### [REQUIRED WORK]
Find the line with "else if rail" in the entries below, then reproduce it and every line after it down to and including the line with "if !down || rail ≠ s.board.rails then s", exactly.

::: AVAILABLE DATA

-- ==== Sys2Proof/Machine/Module.lean ====
section
/-! DEFINITION. The module as a board (chapter 18): insertion, the hot-swap controller and its faults, the rails, parking and
removal, the reset and attention inputs, the cages and the LEDs; the last phase of a domain's exit from fallow (R628). -/

namespace Sys2Proof.Machine

/-- Whether the main path conducts. -/
def State.mainOn (s : State) : Bool :=
  match s.dev.phase with
  | .ramp | .rails | .booting | .running | .recovery => true
  | .parked => decide (0 < s.board.rails)
  | _ => false

/-- Everything on the main path is without power (R692): the lantern, on standby, keeps what a device reset keeps. -/
def State.powerDown (s : State) (phase : Phase) (rails : Nat) : State :=
  { s.wipe with dev.phase := phase, board.rails := rails }

/-- MATED_N_DEBOUNCE (R669, R689): MATED_N has been low for 100 ms: the ramp starts unless a fault is latched. -/
def execMatedNDebounce (s : State) : Out :=
  .next <|
    if s.dev.phase = .off then s
    else
      let s : State := { s with board.mated := true }
      if s.dev.phase = .standby && s.board.fault.isNone && s.board.rails = 0 then { s with dev.phase := .ramp } else s

/-- RAMP_COMPLETE (R669, R672): hot-swap power-good: the first rail is enabled. -/
def execRampComplete (s : State) : Out :=
  .next <| if s.dev.phase = .ramp then { s with dev.phase := .rails, board.rails := 0 } else s

/-- RAIL_POWER_GOOD (R672): rail 1 to 7, in the order of the table, asserts power-good: the next is enabled, and after the last
boot begins. -/
def execRailPowerGood (rail : Nat) (s : State) : Out :=
  if rail = 0 || 7 < rail then .fault .noSuchUnit
  else .next <|
    if s.dev.phase ≠ .rails || rail ≠ s.board.rails + 1 then s
    else if rail < 7 then { s with board.rails := rail }
    else { s with board.rails := 7, dev.phase := .booting, dev.boot := .rom }

/-- RAIL_DOWN (R672, R690): a rail has fallen below 10 % of its setpoint: the next one down is disabled; after the last the main
path opens, and the module is parked. -/
def execRailDown (rail : Nat) (s : State) : Out :=
  if rail = 0 || 7 < rail then .fault .noSuchUnit
  else .next <|
    let down := s.dev.phase == .parked || s.dev.phase == .standby
    if !down || rail ≠ s.board.rails then s
    else
      let s : State := { s with board.rails := rail - 1 }
      if rail = 1 && s.dev.phase = .parked then { s with dev.parking := .parked } else s

/-- HOTSWAP_FAULT (R670, R673): cause 0 overcurrent or short circuit, 1 undervoltage, 2 overvoltage, 3 the FET's limits, 4 a rail
lost or late, 5 a slow ramp: the main path opens at once, and the fault latches. -/
def execHotswapFault (cause : Nat) (s : State) : Out :=
  if 5 < cause then .fault .noSuchUnit
  else .next <|
    if !s.mainOn then s
    else
      let s := s.powerDown .standby (if cause = 4 then s.board.rails else 0)
      ({ s with board.fault := some cause }).raise 0x010D 3 none none (leBytes 1 cause)

/-- MODULE_INPUT_FAULT (R670): the input has been below 46 V for 1 ms; the main path stays on. -/
def execModuleInputFault (mv : Nat) (s : State) : Out :=
  .next <| if s.dev.phase = .off || 46000 ≤ mv then s else s.raise 0x010C 2 none none (leBytes 4 mv)

/-- STANDBY_LOSS (R668, R670): the 54 V input is gone: the whole module stops, and a latched fault clears. -/
def execStandbyLoss (s : State) : Out :=
  .next <|
    let s := s.powerDown .off 0
    { s with board.fault := none, lan.buffered := [], lan.overflow := 0 }

/-- SURPRISE_REMOVAL (R692): MATED_N has been high for 10 µs: every rail and the main path open, and nothing is written. -/
def execSurpriseRemoval (s : State) : Out :=
  .next <|
    let s : State := { s with board.mated := false }
    if s.mainOn || s.dev.phase = .tripped then s.powerDown .standby 0 else s

/-- MOD_RESET_N (R687, R608, R690): assertion and release of the module reset input. -/
def execModResetN (low : Bool) (s : State) : Out :=
  .next <|
    let was := s.board.resetLow
    let s : State := { s with board.resetLow := low }
    match s.dev.phase, low with
    | .off, _ => s
    | .standby, true => { s with board.fault := none }
    | .standby, false =>
      if was && s.board.mated && s.board.fault.isNone && s.board.rails = 0 then { s with dev.phase := .ramp } else s
    | .parked, true => if s.board.rails = 0 then { s with dev.phase := .standby, dev.parking := .none } else s
    | .tripped, true =>
      if s.hotTj < 85 * 16 then { (s.powerDown .rails 0) with lan.resetCause := 1 + 8 * 5 } else s
    | .booting, true | .running, true | .recovery, true => s.deviceReset 1
    | _, _ => s

/-- ATTN_N (R688, R690): a debounced falling edge requests parking; during boot, or while Varlet does not run, it waits. -/
def execAttnN (s : State) : Out :=
  .next <|
    if s.dev.parking ≠ .none then s
    else if s.stewardsUp then s.startParking
    else match s.dev.phase with
      | .booting | .running => { s with board.parkAtBoot := true }
      | _ => s

/-- PARK_WAIT_END (R690): every drain has ended: the rails go down. -/
def execParkWaitEnd (s : State) : Out :=
  .next <|
    let open_ := s.bays.any fun y => y.core.life.state == .draining && y.core.life.drainStart.isSome
    if s.dev.parking ≠ .draining || open_ || s.dev.phase ≠ .running then s
    else { (s.powerDown .parked s.board.rails) with dev.parking := .rails }

/-- PLUGGABLE_INSERTION (R676, R680): the port reads the power class of a module put into its cage, in mW: one above 12 W is held
in low power, and none of its sub-ports comes up. -/
def execPluggableInsertion (port mw : Nat) (s : State) : Out :=
  if 7 < port then .fault .noSuchUnit
  else .next <|
    if !s.mainOn then s
    else
      let low := decide (12000 < mw)
      let s : State := { s with net.ports := s.net.ports.modify port fun p => { p with cage := if low then 2 else 1 } }
      if low then s.portDown port else s

/-! ### The LEDs (R691) -/

inductive Led where
  | off | greenBlink | green | amber | amberBlink | blueBlink | blue
deriving DecidableEq, Repr

/-- The status LED. -/
def State.statusLed (s : State) : Led :=
  if s.dev.phase = .off then .off
  else if s.lan.failsafe then .amberBlink
  else if s.isFatal || s.board.fault.isSome || s.dev.phase = .tripped then .amber
  else match s.dev.phase with
    | .running => .green
    | .ramp | .rails | .booting => .greenBlink
    | _ => .off

/-- The attention LED. -/
def State.attentionLed (s : State) : Led :=
  match s.dev.parking with
  | .none => .off
  | .draining | .rails => .blueBlink
  | .parked => .blue

/-! ### LOGIC_OK (R619, R628, R630) -/

/-- The bay programs' code in a crew's store again, from the verified images (R298, R618, R630). -/
def State.reloadCrew (s : State) (k : Nat) : State :=
  match s.bays.find? fun y => y.crews.contains k with
  | none => s
  | some y => y.work.programs.foldl (fun s p =>
      State.write (State.write s .store k 0 p.codeAddr (slice 64 p.codeSize p.image)) .store k 0 p.dataAddr
        (slice (64 + p.codeSize) p.dataSize p.image)) s

/-- LOGIC_OK (R628): the domain is in A0 again. With it from F3 a crew's code is reloaded, and the exit of the D0 steward domain
from device F3 is a boot (R619). -/
def execLogicOk (dom : Nat) (s : State) : Out :=
  if 74 < dom then .fault .noSuchUnit
  else .next <| match (s.domain dom).state with
    | .exiting f .logic =>
      if dom = 0 && f = 3 then s.deviceReset 6
      else
        let s := s.modDomain dom fun d => { d with state := .a0, idleSince := s.dev.now }
        if f = 3 && 2 ≤ dom && dom < 34 then s.reloadCrew (dom - 2)
        else if 46 ≤ dom && dom < 54 then s.portAwake (dom - 46)
        else s
    | _ => s

end Sys2Proof.Machine
end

::::::

### [COMPLETED EXERCISE]
    else if rail < 7 then { s with board.rails := rail }
    else { s with board.rails := 7, dev.phase := .booting, dev.boot := .rom }

/-- RAIL_DOWN (R672, R690): a rail has fallen below 10 % of its setpoint: the next one down is disabled; after the last the main
path opens, and the module is parked. -/
def execRailDown (rail : Nat) (s : State) : Out :=
  if rail = 0 || 7 < rail then .fault .noSuchUnit
  else .next <|
    let down := s.dev.phase == .parked || s.dev.phase == .standby
    if !down || rail ≠ s.board.rails then s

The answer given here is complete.